Given entries >>
-- ==== Sys2Proof/Machine/Bits.lean ====
section
/-! DEFINITION. Bit-field and byte-order helpers: fields of a number, little-endian bytes (00 R4), sparse tables. -/

namespace Sys2Proof.Machine

/-- Field [lo + w − 1 : lo] of a number. -/
def bits (v lo w : Nat) : Nat := (v >>> lo) % 2 ^ w

/-- Bit `i` of a number, as a Bool. -/
def bit (v i : Nat) : Bool := bits v i 1 == 1

/-- `v` with field [lo + w − 1 : lo] replaced by `x` (taken modulo 2^w). -/
def putBits (v lo w x : Nat) : Nat :=
  (v % 2 ^ lo) + (x % 2 ^ w) * 2 ^ lo + (v >>> (lo + w)) * 2 ^ (lo + w)

def b2n (b : Bool) : Nat := if b then 1 else 0

/-- The `n` little-endian bytes of a number (00 R4). -/
def toBytes : Nat → Nat → List Byte
  | 0, _ => []
  | n + 1, v => BitVec.ofNat 8 v :: toBytes n (v >>> 8)

/-- The number whose little-endian bytes these are (00 R4). -/
def ofBytes : List Byte → Nat
  | [] => 0
  | b :: bs => b.toNat + 256 * ofBytes bs

/-- `n` bytes from offset `i` of a byte list, zero beyond its end, as a number. -/
def leAt (bs : List Byte) (i n : Nat) : Nat := ofBytes ((bs.drop i).take n)

/-- A list cut or padded with zero bytes to `n` bytes. -/
def padTo (n : Nat) (bs : List Byte) : List Byte := (bs ++ List.replicate (n - bs.length) 0).take n

/-- `bs` with the bytes `x` written from offset `i`. -/
def splice (bs : List Byte) (i : Nat) (x : List Byte) : List Byte :=
  bs.take i ++ x ++ bs.drop (i + x.length)

/-- The numbers of the list `[0 .. 63]` (or fewer) whose bits are set in a mask. -/
def bitsOf (n mask : Nat) : List Nat := (List.range n).filter (bit mask)

def popCount (n mask : Nat) : Nat := (bitsOf n mask).length

/-- A mask with the bits of a list set. -/
def maskOf (l : List Nat) : Nat := l.foldl (fun m i => m ||| 2 ^ i) 0

/-- Saturating addition to a counter of `w` bits. -/
def satAdd (w a b : Nat) : Nat := min (a + b) (2 ^ w - 1)

/-- The signed value of the low `w` bits of a number. -/
def signed (w v : Nat) : Int :=
  let x := v % 2 ^ w
  if x < 2 ^ (w - 1) then (x : Int) else (x : Int) - 2 ^ w

/-- The low `w` bits of an integer (two's complement). -/
def unsigned (w : Nat) (x : Int) : Nat := (x % (2 ^ w : Int)).toNat

/-- A table from a number to a value, sparse, newest entry first while a command runs (see `settleMap`). -/
abbrev Sparse (α : Type) := List (Nat × α)

def Sparse.get? {α : Type} (t : Sparse α) (k : Nat) : Option α :=
  match t with
  | [] => none
  | (k', v) :: t => if k' = k then some v else Sparse.get? t k

/-- Every entry of `t` whose key is not `k`. -/
def Sparse.del {α : Type} (t : Sparse α) (k : Nat) : Sparse α := t.filter (fun e => e.1 != k)

/-- `t` with `k` bound to `v`; any older entry for `k` is dropped. -/
def Sparse.set {α : Type} (t : Sparse α) (k : Nat) (v : α) : Sparse α := (k, v) :: Sparse.del t k

/-- Insert into a list sorted by strictly rising keys, replacing an entry of the same key. -/
def insertKey {α : Type} (k : Nat) (v : α) : Sparse α → Sparse α
  | [] => [(k, v)]
  | (k', v') :: t =>
    if k < k' then (k, v) :: (k', v') :: t
    else if k = k' then (k, v) :: t
    else (k', v') :: insertKey k v t

/-- The entries of a table in the order of their keys; of several entries for one key the newest (first) one stays. -/
def sortKeys {α : Type} (t : Sparse α) : Sparse α := t.foldr (fun e acc => insertKey e.1 e.2 acc) []

/-- The canonical form of a table: keys strictly rising, and no entry equal to the value `dflt` gives an unlisted key. -/
def settleMap {α : Type} [DecidableEq α] (dflt : Nat → Option α) (t : Sparse α) : Sparse α :=
  (sortKeys t).filter (fun e => dflt e.1 != some e.2)

/-- Keys strictly rising. -/
def keysRise {α : Type} : Sparse α → Bool
  | [] => true
  | [_] => true
  | (k, _) :: (k', v') :: t => decide (k < k') && keysRise ((k', v') :: t)

/-- The canonical form, as a check (the rule `settleMap` establishes). -/
def canonical {α : Type} [DecidableEq α] (dflt : Nat → Option α) (t : Sparse α) : Bool :=
  keysRise t && t.all (fun e => dflt e.1 != some e.2)

/-- Element `i` of a list, or `d`. -/
def nth {α : Type} (l : List α) (i : Nat) (d : α) : α := l.getD i d

/-- A list with its element `i` changed by `f` (unchanged when there is none). -/
def modNth {α : Type} (l : List α) (i : Nat) (f : α → α) : List α :=
  match l, i with
  | [], _ => []
  | x :: xs, 0 => f x :: xs
  | x :: xs, i + 1 => x :: modNth xs i f

/-- Split a list into pieces of `n` (the last may be shorter); `fuel` bounds the pieces. -/
def chunksFuel {α : Type} : Nat → Nat → List α → List (List α)
  | 0, _, _ => []
  | _ + 1, _, [] => []
  | f + 1, n, l => l.take n :: chunksFuel f n (l.drop n)

def chunks {α : Type} (n : Nat) (l : List α) : List (List α) := chunksFuel l.length n l

/-- CRC-32 as the IEEE 802.3 frame check sequence (00 Table 00.1; 13 R363). -/
def crc32 (bs : List Byte) : Nat :=
  let step := fun (c : Nat) (_ : Nat) => if c % 2 = 1 then (c / 2) ^^^ 0xEDB88320 else c / 2
  (bs.foldl (fun c b => (List.range 8).foldl step (c ^^^ b.toNat)) 0xFFFFFFFF) ^^^ 0xFFFFFFFF

/-- ⌈a ÷ b⌉. -/
def ceilDiv (a b : Nat) : Nat := (a + b - 1) / b

end Sys2Proof.Machine
end

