/-- A resident operation (05 R134, 07 Table 07.1). -/
structure ROp where
  seq : Nat
  addr : Nat
  ring : Bool
  /-- the sequencer's own copy of the descriptor (05 R131); empty when it could not be read -/
  desc : List Byte
  st : OpSt := .fetched
  status : Status := .ok
  detail : Nat := 0
  faultAddr : Nat := 0
  /-- the failure always traps (05 Table 05.6, 07 Table 07.6) -/
  trapAlways : Bool := false
  nan : Bool := false
  ovf : Bool := false
  sat : Bool := false
  lost : Bool := false
  replayed : Bool := false
  signalled : Bool := false
  detached : Bool := false
  waitPassed : Bool := false
  /-- stochastic rounding count (04 R114) -/
  srCount : Option Nat := none
  /-- tick counts at staging and at the last dispatch (05 Table 05.5, 07 Table 07.2) -/
  stageTick : Nat := 0
  dispTick : Option Nat := none
  retTick : Option Nat := none
  /-- tensor descriptors read at staging, by slot -/
  tensors : Sparse (List Byte) := []
  /-- bytes read so far: head reads (07 R203) and the reads of its execution -/
  got : List (Piece × List Byte) := []
  /-- requests issued and not completed -/
  open_ : List Piece := []
  /-- a head read's failure, held until dispatch: status, slot, address -/
  bad : Option (Status × Nat × Nat) := none
  /-- the operation has read its inputs and made its results -/
  computed : Bool := false
  /-- dies that have not reported (07 Table 07.1) -/
  tiles : List Nat := []
  /-- partial sums of each tile that sends them: die, group of outputs, still to arrive, in all (03 R86) -/
  parts : List (Nat × Nat × Nat × Nat) := []
  /-- output writes that the reduction engine makes: slot, address, bytes -/
  held : List (Nat × Option Nat × Nat × List Byte) := []
  /-- the reduction engine has issued its writes (03 R87) -/
  redWrite : Bool := false
  /-- the reduction engine has reported -/
  redDone : Bool := true
  /-- its results are undefined (06 R194) -/
  undef : Bool := false
  /-- blocks to be reloaded from their backing copies (07 R217): block address, backing address, first bad byte -/
  reloads : List (Nat × Nat × Nat) := []
  /-- the reload's accesses have been issued -/
  reloading : Bool := false
  /-- first bad byte of the parity error that a replay recovers (07 Table 07.12) -/
  badByte : Nat := 0
  /-- where fetch goes after a BRANCH_IF (05 Table 05.10) -/
  next : Option Nat := none
  coll : Option Coll := none
  /-- its completion record is being written -/
  recWait : Bool := false
  deriving DecidableEq, Repr

/-- A sequencer context beside its registers. -/
structure Ctx where
  ops : List ROp := []
  /-- return points, innermost first: none is the ring (05 Table 05.10) -/
  stack : List (Option Nat) := []
  /-- address of the next chain descriptor -/
  pc : Nat := 0
  /-- the fetch in flight: descriptor address, from a ring slot -/
  inFetch : Option (Nat × Bool) := none
  /-- that fetch waits for a line or a package -/
  fetchWait : Bool := false
  /-- number of the fetch in flight -/
  fetches : Nat := 0
  /-- reads of discarded fetches that still wait, by number (07 R208, R209) -/
  staleFetches : List Nat := []
  /-- detached requests that have not completed: sequence number and key (07 R210) -/
  detached : List (Nat × Nat) := []
  /-- fetch is paused behind a BRANCH_IF, HALT or TRAP (05 R135) -/
  paused : Bool := false
  /-- fetch has met a fault or a trap and reads nothing more (05 R133) -/
  stopped : Bool := false
  /-- a fetch-resolved operation that traps in program order (05 R130, R154): status, opcode, address, ring -/
  trapAt : Option (Status × Nat × Nat × Bool) := none
  halted : Bool := false
  trapped : Bool := false
  /-- the trap followed the loss of a die (07 R220) -/
  dieLost : Bool := false
  abortReq : Bool := false
  aborting : Bool := false
  /-- operations completed with ST_ABORTED and requests detached in this abort (07 Table 07.12) -/
  aborted : Nat := 0
  detachedNow : Nat := 0
  /-- a die loss that the sequencer has not acted on yet (07 R219) -/
  lossDue : List Nat := []
  deriving DecidableEq, Repr

/-! ## Events, outputs -/

/-- An event record (18 Table 18.1). -/
structure EventRec where
  code : Nat
  flags : Nat
  seq : Nat
  time : BitVec 48
  node : Nat
  data : List Byte
  deriving DecidableEq, Repr

/-- What the last command put out of the block. -/
inductive Out where
  /-- the command's own request completes (00 R14), with data for a read -/
  | done (st : Status) (data : List Byte)
  /-- another agent's waiting request completes -/
  | compl (src : Src) (st : Status) (data : List Byte)
  /-- a core's access to a line of its cache completes (11 R306) -/
  | core (ag : Agent) (st : Status) (data : List Byte)
  /-- bytes an Ochre piece returns (09 R259) -/
  | piece (src : Src) (addr : Nat) (data : List Byte)
  /-- an event record raised or received (18 R460, R463) -/
  | event (r : EventRec)
  /-- data an SMBus read returns, with its PEC (15 R414) -/
  | smbus (data : List Byte) (pec : Byte)
  /-- an SMBus byte is not acknowledged (15 R414) -/
  | nack
  /-- a service response frame (15 R410): destination MAC, header bytes, payload, TAG -/
  | frame (mac : Nat) (op : Nat) (st : Status) (seq : Nat) (arg : Nat) (payload tag : List Byte)
  /-- an EVENT packet to the domain manager (09 R263, 12 Table 12.3 type 0x67) -/
  | toManager (node : Nat) (r : EventRec)
  /-- a coherence message to a member module (11 R310) -/
  | coh (member : Nat) (kind : MsgKind) (line : Nat) (data : List Byte) (grant : LState) (poison : Bool)
  /-- a precise exception of a core (18 R470): cause and faulting address -/
  | exception (ag : Agent) (cause : Nat) (addr : Nat)
  /-- a test access port selects a register, or drives or floats the wires its instruction names (19 Table 19.5): the instruction in
  effect and, for the device identification register, its value -/
  | tap (t : Tap) (i : TapInstr) (value : Nat)
  /-- the manager's copy of its domain map for a module of FAB_FAILOVER (12 R320): nodes and the paths to them -/
  | mapCopy (node : Nat) (map : List (Nat × List Nat))
  /-- a fabric packet leaves through a port; its last flit is sent (12, 13) -/
  | packet (port : Nat) (p : Packet)
  /-- a control sequence of 13 Table 13.2 leaves through a port -/
  | control (port : Nat) (c : Ctrl)
  /-- training starts on a port: 1 beacon, 2 training sets -/
  | training (port : Nat) (stage : Nat)
  /-- the capability record that a port sends (13 Table 13.7) -/
  | capability (port : Nat) (record : List Byte)
  /-- the next frame of a bundle asks for a replay from a number (14 R389) -/
  | frameNak (port bundle n : Nat)
  /-- a bundle's transmitter resends from a number (14 R389, R394) -/
  | frameResend (port bundle n : Nat)
  deriving DecidableEq, Repr
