/-- A fan-out writes the tile-core image area of a die (16 R425, R426): bytes that the spec does not give. -/
def Mod.writeImage (m : Mod) (d : Nat) : Mod :=
  let (m, e) := m.draw
  let out := fun (a : Nat) => match sramAt a with
    | some (r, off) => r != d || decide (off < 0x37F00000)
    | none => true
  { m with mem := { m.mem with
      cells := m.mem.cells.filter (fun c => out c.1),
      badPar := m.mem.badPar.filter (fun c => out c.1),
      freePar := m.mem.freePar.filter (fun c => out c.1),
      fills := Sparse.set (m.mem.fills.filter (fun f => !decide (40000 ≤ f.1 ∧ f.1 < 56384 ∧ (f.1 - 40000) / 1024 = d))) (26000 + d) (.image (e + 1)) } }

/-- The contents of an LPDDR package become undefined (09 R269). -/
def Mod.losePackage (m : Mod) (k : Nat) : Mod :=
  let (m, e) := m.draw
  let other := fun (a : Nat) => match lpddrAt a with
    | some (k', _) => k' != k
    | none => true
  { m with mem := { m.mem with
      cells := m.mem.cells.filter (fun c => other c.1),
      poison := m.mem.poison.filter (fun c => other c.1),
      wrong := m.mem.wrong.filter (fun c => other c.1),
      fills := Sparse.set (m.mem.fills.filter (fun f => f.1 < 100000 || (f.1 - 100000) / 32768 != k)) (20000 + k)
        (.free (e + 1)) } }

/-! ## Event records -/

/-- The high byte of a code names one of the classes of 18 Table 18.3. -/
def eventClassKnown (code : Nat) : Bool := 3 ≤ code / 256 && code / 256 ≤ 0xE

/-- FAB_NODE.ID as a record carries it: 0xFFFF while FAB_NODE.LOCK is 0 (18 Table 18.1). -/
def Mod.recordNode (m : Mod) : Nat := if m.fld F.FAB_NODE_LOCK = 1 then m.fld F.FAB_NODE_ID else 0xFFFF

/-- The 32 bytes of a record (18 Table 18.1). -/
def EventRec.bytes (r : EventRec) : List Byte :=
  toBytes 2 r.code ++ toBytes 2 r.flags ++ toBytes 4 r.seq ++ toBytes 6 r.time.toNat ++ toBytes 2 r.node ++ padTo 16 r.data

/-- A record whose raising counts as a fault event (18 Table 18.8). -/
def isFault (code : Nat) (data : List Byte) : Bool :=
  match code with
  | 0x0301 | 0x0401 | 0x0403 | 0x0404 | 0x0501 | 0x0504 | 0x0507 | 0x050A | 0x0601 | 0x0701 => true
  | 0x0803 | 0x0806 | 0x0808 | 0x0905 | 0x0A03 | 0x0A04 | 0x0B01 | 0x0B02 | 0x0B04 => true
  | 0x0C06 | 0x0C07 | 0x0C08 | 0x0D06 | 0x0D07 | 0x0D0A | 0x0E01 => true
  | 0x0801 => leAt data 3 1 != 12 && leAt data 3 1 != 10
  | 0x0904 => leAt data 2 1 == 2
  | 0x0A05 => leAt data 1 1 != 3
  | 0x0C09 => leAt data 3 1 == 0
  | _ => false

/-- Bank state 0 ON, 1 RET, 2 OFF, 3 TEST (08 Table 08.8). -/
def Mod.bankState (m : Mod) (arr bank : Nat) : Nat := m.fld F.BANK_STATE_ST arr (bank / 32) (bank % 32)

def Mod.setBankState (m : Mod) (arr bank v : Nat) : Mod := m.setFld F.BANK_STATE_ST v arr (bank / 32) (bank % 32)

/-- The state an access to a bank meets (08 Table 08.3, R237): a RET bank wakes and stays ON; a bank on its way from RET meets the
new state. -/
def Mod.meetBank (m : Mod) (arr bank : Nat) : Mod × Nat :=
  let st := m.bankState arr bank
  if st = 1 then
    match (nth m.sram arr {}).wakes.find? (fun w => w.1 == bank) with
    | some (_, t) => (m, if t = 3 then 3 else 0)
    | none => (m.setBankState arr bank 0, 0)
  else (m, st)

/-- Bytes the hub itself writes to its buffer: each block meets the state of its bank (08 R236). -/
def Mod.hubWrite (m : Mod) (a : Nat) (data : List Byte) : Mod :=
  (List.range data.length).foldl (fun m i =>
    match sramAt (a + i) with
    | some (16, off) =>
      let (m, st) := m.meetBank 16 (bankOf 16 off)
      if 2 ≤ st then m else { m with mem := m.mem.write1 (a + i) (nth data i 0) }
    | _ => m) m

/-- Put a record into event queue `q` (15 R402): written while there is room, else counted in OVERFLOW. -/
def Mod.enqueueEvent (m : Mod) (q : Nat) (bytes : List Byte) : Mod :=
  let slots := 2 ^ m.fld F.EVQ_BASE_LOG2_SLOTS 0 q
  let tail := m.fld F.EVQ_TAIL_TAIL 0 q
  let head := m.fld F.EVQ_HEAD_HEAD 0 q
  if (tail + 2 ^ 32 - head) % 2 ^ 32 < slots then
    let m := m.hubWrite (m.fld F.EVQ_BASE_ADDR 0 q * 32 + 32 * (tail % slots)) bytes
    m.setFld F.EVQ_TAIL_TAIL (tail + 1) 0 q
  else m.satFld F.EVQ_TAIL_OVERFLOW 1 0 q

Activity >> Reproduce exactly the entries above, limited to the lines from the one with "data 1 1 != 3" through the one with "def Mod.bankState (m", both included.

Result of this exercise >>
  | 0x0A05 => leAt data 1 1 != 3
  | 0x0C09 => leAt data 3 1 == 0
  | _ => false

/-- Bank state 0 ON, 1 RET, 2 OFF, 3 TEST (08 Table 08.8). -/
def Mod.bankState (m : Mod) (arr bank : Nat) : Nat := m.fld F.BANK_STATE_ST arr (bank / 32) (bank % 32)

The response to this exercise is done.